== Task inputs

/-- One member's transfer (R408): through the tile map as it stands; none while the member cannot be reached; else the state in
which it may fault, and its result. -/
def State.moveMember (s : State) (i : Inst) (k : Nat) (land : Bool) : Option (State × Except ChunkStop State) :=
  let a := s.xferArgs
  let off := a.1
  let n := a.2.2.1
  let acc := a.2.2.2.2
  if !s.reachable i.ctx then none
  else match i.member k with
    | none => none
    | some r =>
      match r.range land a.2.2.2.1, (s.ctx i.ctx).tileOf r.vt with
      | some g, some t =>
        if (s.cluster (clusterOf t)).lost then none
        else
          let lo := g.1 + a.2.1
          if land then
            if s.thr.spoiled off n then some (s, chunkFault 0x0E)
            else
              let u := (linesOf lo n).foldl (fun u l => u.captureLine t l) s
              some (s, .ok (u.setTile t ((u.tile t).writeBytes lo (deliverBytes acc (s.thr.bytes off n)))))
          else
            match s.seqReads t (linesOf lo n) with
            | (u, false) => some (u, chunkFault 0x0E)
            | (u, true) =>
              match gatherBytes acc ((u.tile t).bytes lo n) with
              | none => some (u, chunkFault 0x0B)
              | some l => some (u, .ok (u.setThr (u.thr.put off l)))
      | _, _ => none

/-- The checks of GATHER, DELIVER and MCAST over some members (R408). -/
def State.xferChecks (s : State) (i : Inst) (ks : List Nat) (land : Bool) : Except ChunkStop Unit :=
  let a := s.xferArgs
  let n := a.2.2.1
  let mine := i.membersOn s.thr.rank
  let extent := fun (k : Nat) => match i.member k with
    | some r => (match r.range land a.2.2.2.1 with | some g => decide (a.2.1 + n ≤ g.2) | none => false)
    | none => false
  if ks.any (fun k => !mine.contains k) then chunkFault 6
  else if !(ks.all extent) || n % 16 != 0 || (a.2.2.2.2 && n % 64 != 0) then chunkFault 7
  else if !s.thr.fits a.1 n then chunkFault 5
  else if !land && s.thr.hazard a.1 n then chunkFault 9
  else .ok ()

/-- GATHER, DELIVER and MCAST (R408): the members still to reach are left to CHUNK_WAIT_MET, one at a time in order. -/
def State.xfer (s : State) (land many : Bool) : Host.Outcome State Fault Refusal :=
  match s.instOf s.thr.inst with
  | none => .next s
  | some i =>
    if s.thr.wait.isSome then
      match s.thr.left with
      | [] => s.chunkNext (s.chunkWait true (fun t => .ok t) (fun t => t))
      | k :: r =>
        (match s.moveMember i k land with
        | none => .next s
        | some (w, .error e) => w.chunkNext (.error e)
        | some (_, .ok u) =>
          let v := u.setThr { u.thr with left := r }
          if r.isEmpty then s.chunkNext (v.chunkWait true (fun t => .ok t) (fun t => t)) else .next v)
    else
      let ks := if many then i.membersOn s.thr.rank else [s.gA.toNat]
      match s.xferChecks i ks land with
      | .error e => s.chunkNext (.error e)
      | .ok _ =>
        let u := s.setThr { s.thr with left := ks }
        if s.xferArgs.2.2.1 = 0 then s.chunkNext (s.chunkWait true (fun t => .ok t) (fun t => t))
        else if s.cf.dl = 0 ∧ !s.reachable i.ctx then
          .next (u.setThr { u.thr with st := .waiting, wait := some { deadline := 0, dl := 0 } })
        else s.chunkEnd u (s.thr.pc + 1) (u.chunkWait false (fun t => .ok t) (fun t => t))

/-- GATHER (R408). -/
def execGather (s : State) : Host.Outcome State Fault Refusal := s.xfer false false

/-- DELIVER (R408). -/
def execDeliver (s : State) : Host.Outcome State Fault Refusal := s.xfer true false

/-- MCAST (R408). -/
def execMcast (s : State) : Host.Outcome State Fault Refusal := s.xfer true true

/-! ### Waits, bounds and the start of a thread -/

/-- A waiting chunk instruction is executed again at a test of its wait. -/
def chunkRetest (i : Instr) (s : State) : Host.Outcome State Fault Refusal :=
  match i with
  | .send => execSend s
  | .recv => execRecv s
  | .waitSig => execWaitSig s
  | .waitArm => execWaitArm s
  | .gather => execGather s
  | .deliver => execDeliver s
  | .mcast => execMcast s
  | .signal => execSignal s
  | .halt => execHalt s
  | .fencec => execFencec s
  | _ => .next s

/-- The thread that an event names becomes the current one. -/
def State.focusThread (s : State) : State := { s with curModule := s.ev.m, curThread := s.ev.th }

/-- The waiting instruction of the current thread. -/
def State.chunkInstr (s : State) : Instr := match decodeChunk s.thr.ir with | .ok i => i | .error _ => .chunkNop

/-- CHUNK_WAIT_MET (R401, R404, R405, R408 to R410): thread State.ev.th of module State.ev.m is tested; a GATHER, DELIVER or MCAST
reaches its next member. -/
def execChunkWaitMet (s : State) : Host.Outcome State Fault Refusal :=
  let u := s.focusThread
  if u.thr.st = .waiting then chunkRetest u.chunkInstr u else .next s

/-- The instruction transfers to or from members. -/
def isXfer (i : Instr) : Bool := match i with | .gather | .deliver | .mcast => true | _ => false

/-- The condition of the current thread's wait holds. -/
def State.chunkMet (s : State) : Bool :=
  let t := s.thr
  let c : BitVec 3 := s.cf.imm.setWidth 3
  match s.chunkInstr with
  | .send | .signal => decide (t.posted.length < 8)
  | .recv => t.got
  | .waitSig => decide (s.gA.toNat ≤ (t.sc[c.toNat]'(c.isLt)).toNat)
  | .waitArm => (match t.slots[c.toNat]'(c.isLt) with | some p => p.applied == p.expect | none => true)
  | .gather | .deliver | .mcast => t.left.isEmpty
  | .halt | .fencec => t.posted.isEmpty
  | _ => false

/-- The clock of a context stands still at a debug halt, and with it the clocks of its threads and of its starts (R228, R400). -/
def State.frozen (s : State) (c : Nat) : Bool := !(s.ctx c).running && (s.ctxTiles c).any (fun t => (s.tile t).stopped)

/-- The deadline of the current thread's wait has expired on its clock, which runs (R228, R400); that of a parked transfer is set aside
(R416). -/
def State.chunkExpired (s : State) : Bool :=
  match s.thr.wait with
  | some w =>
    let aside := match s.instOf s.thr.inst with | some i => s.frozen i.ctx || (isXfer s.chunkInstr && !s.reachable i.ctx) | none => false
    s.thr.st == .waiting && !aside && expiredAt s.thr.clock w.deadline
  | none => false

/-- The lowest thread number that is free in a module. -/
def Module.freeThread (m : Module) : Option Nat := (span 0 64).find? (fun k => (SMap.find m.threads k).isNone)

/-- Chunks of a module's buffers in use: the windows of its threads (R387, R410). -/
def Module.chunksUsed (m : Module) : Nat := (m.threads.map (fun t => t.2.nbuf)).foldl (· + ·) 0

/-- A module can give an instance its thread and window now (R396). -/
def State.canStart (s : State) (m : Nat) (i : Inst) : Bool :=
  (s.mod m).freeThread.isSome && decide ((s.mod m).chunksUsed + bitsOf ((s.mod m).entry i.handle).w0.toNat 55 48 ≤ 16384)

====

▶ Exercise objective: From the line that has "def execChunkWaitMet (s" through the line that has "from members. -/", copy every line exactly as it appears above, and leave out all others.

▶ Worked solution:
def execChunkWaitMet (s : State) : Host.Outcome State Fault Refusal :=
  let u := s.focusThread
  if u.thr.st = .waiting then chunkRetest u.chunkInstr u else .next s

/-- The instruction transfers to or from members. -/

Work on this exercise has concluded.